* **Given data**

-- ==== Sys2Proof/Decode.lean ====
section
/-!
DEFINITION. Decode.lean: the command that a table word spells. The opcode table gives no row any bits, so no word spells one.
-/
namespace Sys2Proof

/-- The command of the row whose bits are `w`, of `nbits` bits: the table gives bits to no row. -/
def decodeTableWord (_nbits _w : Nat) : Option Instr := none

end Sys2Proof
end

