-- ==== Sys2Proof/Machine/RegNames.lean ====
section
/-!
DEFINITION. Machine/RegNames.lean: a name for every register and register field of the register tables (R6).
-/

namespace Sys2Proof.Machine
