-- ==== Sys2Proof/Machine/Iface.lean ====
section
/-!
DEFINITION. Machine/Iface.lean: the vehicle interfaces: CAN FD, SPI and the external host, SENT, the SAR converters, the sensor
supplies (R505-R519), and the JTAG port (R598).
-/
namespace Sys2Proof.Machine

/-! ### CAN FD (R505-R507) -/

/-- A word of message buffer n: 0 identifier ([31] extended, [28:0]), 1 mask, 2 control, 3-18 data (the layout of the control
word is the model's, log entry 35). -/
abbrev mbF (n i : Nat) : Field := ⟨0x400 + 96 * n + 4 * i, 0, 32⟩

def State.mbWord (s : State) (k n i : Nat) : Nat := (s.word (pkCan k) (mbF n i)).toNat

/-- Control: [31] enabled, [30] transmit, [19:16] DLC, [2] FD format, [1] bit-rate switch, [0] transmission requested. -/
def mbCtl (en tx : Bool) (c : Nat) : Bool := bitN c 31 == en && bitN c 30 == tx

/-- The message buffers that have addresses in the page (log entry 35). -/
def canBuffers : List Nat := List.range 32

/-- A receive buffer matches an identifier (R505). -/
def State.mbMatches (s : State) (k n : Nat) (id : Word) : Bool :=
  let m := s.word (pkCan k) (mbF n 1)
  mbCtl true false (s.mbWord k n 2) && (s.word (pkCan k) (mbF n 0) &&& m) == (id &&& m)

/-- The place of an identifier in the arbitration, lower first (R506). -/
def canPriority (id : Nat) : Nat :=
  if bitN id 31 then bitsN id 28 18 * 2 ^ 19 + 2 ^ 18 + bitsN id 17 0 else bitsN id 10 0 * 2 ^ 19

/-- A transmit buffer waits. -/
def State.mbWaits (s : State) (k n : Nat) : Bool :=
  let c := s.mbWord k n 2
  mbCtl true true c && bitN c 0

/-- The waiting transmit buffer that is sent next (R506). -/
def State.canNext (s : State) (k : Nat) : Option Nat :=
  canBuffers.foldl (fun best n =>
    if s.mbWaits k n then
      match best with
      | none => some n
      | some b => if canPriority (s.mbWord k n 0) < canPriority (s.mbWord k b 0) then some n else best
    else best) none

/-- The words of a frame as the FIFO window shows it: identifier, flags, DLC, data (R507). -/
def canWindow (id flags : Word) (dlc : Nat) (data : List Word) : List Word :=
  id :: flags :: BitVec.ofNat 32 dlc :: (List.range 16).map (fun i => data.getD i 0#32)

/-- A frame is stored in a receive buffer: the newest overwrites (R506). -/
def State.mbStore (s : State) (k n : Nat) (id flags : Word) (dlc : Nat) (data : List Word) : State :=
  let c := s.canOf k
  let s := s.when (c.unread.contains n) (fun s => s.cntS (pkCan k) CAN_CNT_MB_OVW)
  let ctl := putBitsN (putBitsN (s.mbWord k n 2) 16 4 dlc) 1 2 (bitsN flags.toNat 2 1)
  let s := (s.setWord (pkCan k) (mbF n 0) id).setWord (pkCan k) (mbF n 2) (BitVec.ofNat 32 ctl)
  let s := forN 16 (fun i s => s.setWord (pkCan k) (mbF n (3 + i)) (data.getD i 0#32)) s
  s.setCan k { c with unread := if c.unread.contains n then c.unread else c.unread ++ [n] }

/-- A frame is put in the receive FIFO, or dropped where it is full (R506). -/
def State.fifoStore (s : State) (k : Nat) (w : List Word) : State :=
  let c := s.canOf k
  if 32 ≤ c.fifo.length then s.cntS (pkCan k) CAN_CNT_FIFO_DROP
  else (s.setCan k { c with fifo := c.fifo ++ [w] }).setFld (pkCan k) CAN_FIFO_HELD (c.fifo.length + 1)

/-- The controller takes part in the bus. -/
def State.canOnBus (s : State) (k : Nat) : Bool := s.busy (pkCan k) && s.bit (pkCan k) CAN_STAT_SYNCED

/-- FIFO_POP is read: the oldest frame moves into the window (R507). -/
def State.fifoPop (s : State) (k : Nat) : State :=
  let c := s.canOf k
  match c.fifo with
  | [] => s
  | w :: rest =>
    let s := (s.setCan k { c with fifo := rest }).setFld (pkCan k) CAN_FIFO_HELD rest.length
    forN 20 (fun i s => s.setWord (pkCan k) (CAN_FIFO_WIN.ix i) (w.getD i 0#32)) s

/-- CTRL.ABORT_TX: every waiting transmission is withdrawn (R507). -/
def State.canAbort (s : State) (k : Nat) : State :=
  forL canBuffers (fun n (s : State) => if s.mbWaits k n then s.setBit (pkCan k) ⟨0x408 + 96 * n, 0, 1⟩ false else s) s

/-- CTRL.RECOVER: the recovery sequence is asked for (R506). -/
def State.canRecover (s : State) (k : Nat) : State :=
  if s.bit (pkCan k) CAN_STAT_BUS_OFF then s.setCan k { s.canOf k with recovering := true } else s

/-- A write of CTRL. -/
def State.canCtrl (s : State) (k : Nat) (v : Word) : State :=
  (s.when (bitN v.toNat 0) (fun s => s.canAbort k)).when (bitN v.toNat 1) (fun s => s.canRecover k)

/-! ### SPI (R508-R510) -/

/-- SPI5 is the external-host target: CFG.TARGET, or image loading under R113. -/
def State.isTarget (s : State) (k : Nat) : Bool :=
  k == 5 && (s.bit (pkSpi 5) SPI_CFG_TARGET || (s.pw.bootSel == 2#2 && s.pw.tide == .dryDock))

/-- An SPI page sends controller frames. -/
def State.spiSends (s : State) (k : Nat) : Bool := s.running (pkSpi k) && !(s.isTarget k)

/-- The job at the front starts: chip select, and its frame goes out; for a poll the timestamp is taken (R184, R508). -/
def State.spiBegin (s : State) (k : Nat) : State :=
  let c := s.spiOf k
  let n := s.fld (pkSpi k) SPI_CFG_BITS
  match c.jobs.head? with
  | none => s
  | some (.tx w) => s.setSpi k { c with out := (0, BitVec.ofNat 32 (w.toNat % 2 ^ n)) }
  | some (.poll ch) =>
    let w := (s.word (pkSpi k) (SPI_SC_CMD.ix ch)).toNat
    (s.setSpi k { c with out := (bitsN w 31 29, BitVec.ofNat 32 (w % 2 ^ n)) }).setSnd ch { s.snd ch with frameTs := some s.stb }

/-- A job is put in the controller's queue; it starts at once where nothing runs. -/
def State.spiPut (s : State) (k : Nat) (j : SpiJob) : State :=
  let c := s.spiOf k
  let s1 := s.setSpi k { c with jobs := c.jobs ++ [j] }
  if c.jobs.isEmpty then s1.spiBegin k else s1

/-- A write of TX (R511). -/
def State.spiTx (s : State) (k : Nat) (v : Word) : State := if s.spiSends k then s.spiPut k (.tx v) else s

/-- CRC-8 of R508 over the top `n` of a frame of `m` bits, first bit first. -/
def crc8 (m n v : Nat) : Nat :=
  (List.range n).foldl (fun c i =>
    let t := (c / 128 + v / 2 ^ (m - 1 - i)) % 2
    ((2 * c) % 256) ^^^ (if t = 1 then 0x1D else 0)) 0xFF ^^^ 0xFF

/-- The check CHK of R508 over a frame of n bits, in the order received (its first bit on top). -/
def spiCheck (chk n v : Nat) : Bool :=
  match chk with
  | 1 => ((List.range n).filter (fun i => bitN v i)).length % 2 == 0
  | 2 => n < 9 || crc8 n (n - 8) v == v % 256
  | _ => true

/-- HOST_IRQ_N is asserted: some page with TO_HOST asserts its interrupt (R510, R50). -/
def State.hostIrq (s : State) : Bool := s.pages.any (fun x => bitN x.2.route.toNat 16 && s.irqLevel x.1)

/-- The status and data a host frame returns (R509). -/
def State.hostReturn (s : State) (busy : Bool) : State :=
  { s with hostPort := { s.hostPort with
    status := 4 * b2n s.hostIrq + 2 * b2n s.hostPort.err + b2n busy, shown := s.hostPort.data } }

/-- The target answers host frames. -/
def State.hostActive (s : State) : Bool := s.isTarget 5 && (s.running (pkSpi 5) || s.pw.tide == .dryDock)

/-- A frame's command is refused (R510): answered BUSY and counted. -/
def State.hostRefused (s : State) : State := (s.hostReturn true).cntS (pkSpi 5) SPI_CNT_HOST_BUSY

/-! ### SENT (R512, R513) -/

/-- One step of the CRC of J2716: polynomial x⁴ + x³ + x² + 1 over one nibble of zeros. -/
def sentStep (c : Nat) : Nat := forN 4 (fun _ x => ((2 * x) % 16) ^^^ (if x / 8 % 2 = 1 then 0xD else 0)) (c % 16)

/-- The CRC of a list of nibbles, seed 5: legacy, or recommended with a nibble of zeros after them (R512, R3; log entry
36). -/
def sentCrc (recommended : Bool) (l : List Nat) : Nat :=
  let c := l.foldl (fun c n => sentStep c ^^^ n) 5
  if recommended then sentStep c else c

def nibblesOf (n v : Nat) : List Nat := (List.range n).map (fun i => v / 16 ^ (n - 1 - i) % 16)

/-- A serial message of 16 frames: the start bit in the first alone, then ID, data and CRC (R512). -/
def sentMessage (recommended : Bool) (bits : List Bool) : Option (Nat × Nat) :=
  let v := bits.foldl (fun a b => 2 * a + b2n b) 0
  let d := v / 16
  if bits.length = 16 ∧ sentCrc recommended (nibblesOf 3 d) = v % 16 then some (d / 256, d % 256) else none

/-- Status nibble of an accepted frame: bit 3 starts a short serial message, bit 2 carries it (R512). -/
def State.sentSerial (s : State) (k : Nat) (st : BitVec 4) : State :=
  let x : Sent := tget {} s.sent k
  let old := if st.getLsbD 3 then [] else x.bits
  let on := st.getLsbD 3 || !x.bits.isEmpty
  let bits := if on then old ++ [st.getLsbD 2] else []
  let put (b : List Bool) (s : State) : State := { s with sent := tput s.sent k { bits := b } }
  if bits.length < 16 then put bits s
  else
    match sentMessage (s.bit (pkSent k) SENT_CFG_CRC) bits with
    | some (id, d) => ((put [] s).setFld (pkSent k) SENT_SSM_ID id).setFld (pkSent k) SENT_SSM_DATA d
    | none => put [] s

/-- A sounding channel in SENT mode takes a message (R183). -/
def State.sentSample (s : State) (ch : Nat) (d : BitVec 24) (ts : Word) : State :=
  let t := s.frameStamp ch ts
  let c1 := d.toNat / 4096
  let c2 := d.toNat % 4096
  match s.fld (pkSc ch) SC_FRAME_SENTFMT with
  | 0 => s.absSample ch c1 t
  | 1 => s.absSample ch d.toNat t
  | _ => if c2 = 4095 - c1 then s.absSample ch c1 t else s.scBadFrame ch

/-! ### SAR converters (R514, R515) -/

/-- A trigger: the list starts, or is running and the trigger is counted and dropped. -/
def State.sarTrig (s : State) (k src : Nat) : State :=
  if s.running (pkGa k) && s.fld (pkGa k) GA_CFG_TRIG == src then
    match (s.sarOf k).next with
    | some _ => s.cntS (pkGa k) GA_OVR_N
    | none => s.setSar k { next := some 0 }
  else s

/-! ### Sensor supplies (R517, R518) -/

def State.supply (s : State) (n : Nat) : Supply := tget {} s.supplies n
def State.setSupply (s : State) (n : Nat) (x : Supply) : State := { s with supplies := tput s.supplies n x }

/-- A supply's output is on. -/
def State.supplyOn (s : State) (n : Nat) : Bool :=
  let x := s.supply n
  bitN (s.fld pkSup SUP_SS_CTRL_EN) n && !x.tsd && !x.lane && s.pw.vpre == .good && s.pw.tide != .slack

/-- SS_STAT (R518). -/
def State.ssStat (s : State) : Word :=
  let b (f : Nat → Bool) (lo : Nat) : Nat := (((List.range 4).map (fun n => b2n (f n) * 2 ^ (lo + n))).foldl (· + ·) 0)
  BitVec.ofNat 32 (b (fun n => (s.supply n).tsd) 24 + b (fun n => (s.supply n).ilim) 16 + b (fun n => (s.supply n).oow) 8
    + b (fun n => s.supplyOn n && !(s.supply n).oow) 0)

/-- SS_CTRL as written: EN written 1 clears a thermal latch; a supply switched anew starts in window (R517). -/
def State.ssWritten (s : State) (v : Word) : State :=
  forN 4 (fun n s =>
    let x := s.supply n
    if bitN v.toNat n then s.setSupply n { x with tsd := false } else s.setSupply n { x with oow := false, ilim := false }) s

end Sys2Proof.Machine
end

* **Work order**
Look above for the line containing "def State.setSupply (s" and the line containing "SS_STAT (R518). -/". Transcribe both, with the lines between them, exactly.

* **Task output**
def State.setSupply (s : State) (n : Nat) (x : Supply) : State := { s with supplies := tput s.supplies n x }

/-- A supply's output is on. -/
def State.supplyOn (s : State) (n : Nat) : Bool :=
  let x := s.supply n
  bitN (s.fld pkSup SUP_SS_CTRL_EN) n && !x.tsd && !x.lane && s.pw.vpre == .good && s.pw.tide != .slack

/-- SS_STAT (R518). -/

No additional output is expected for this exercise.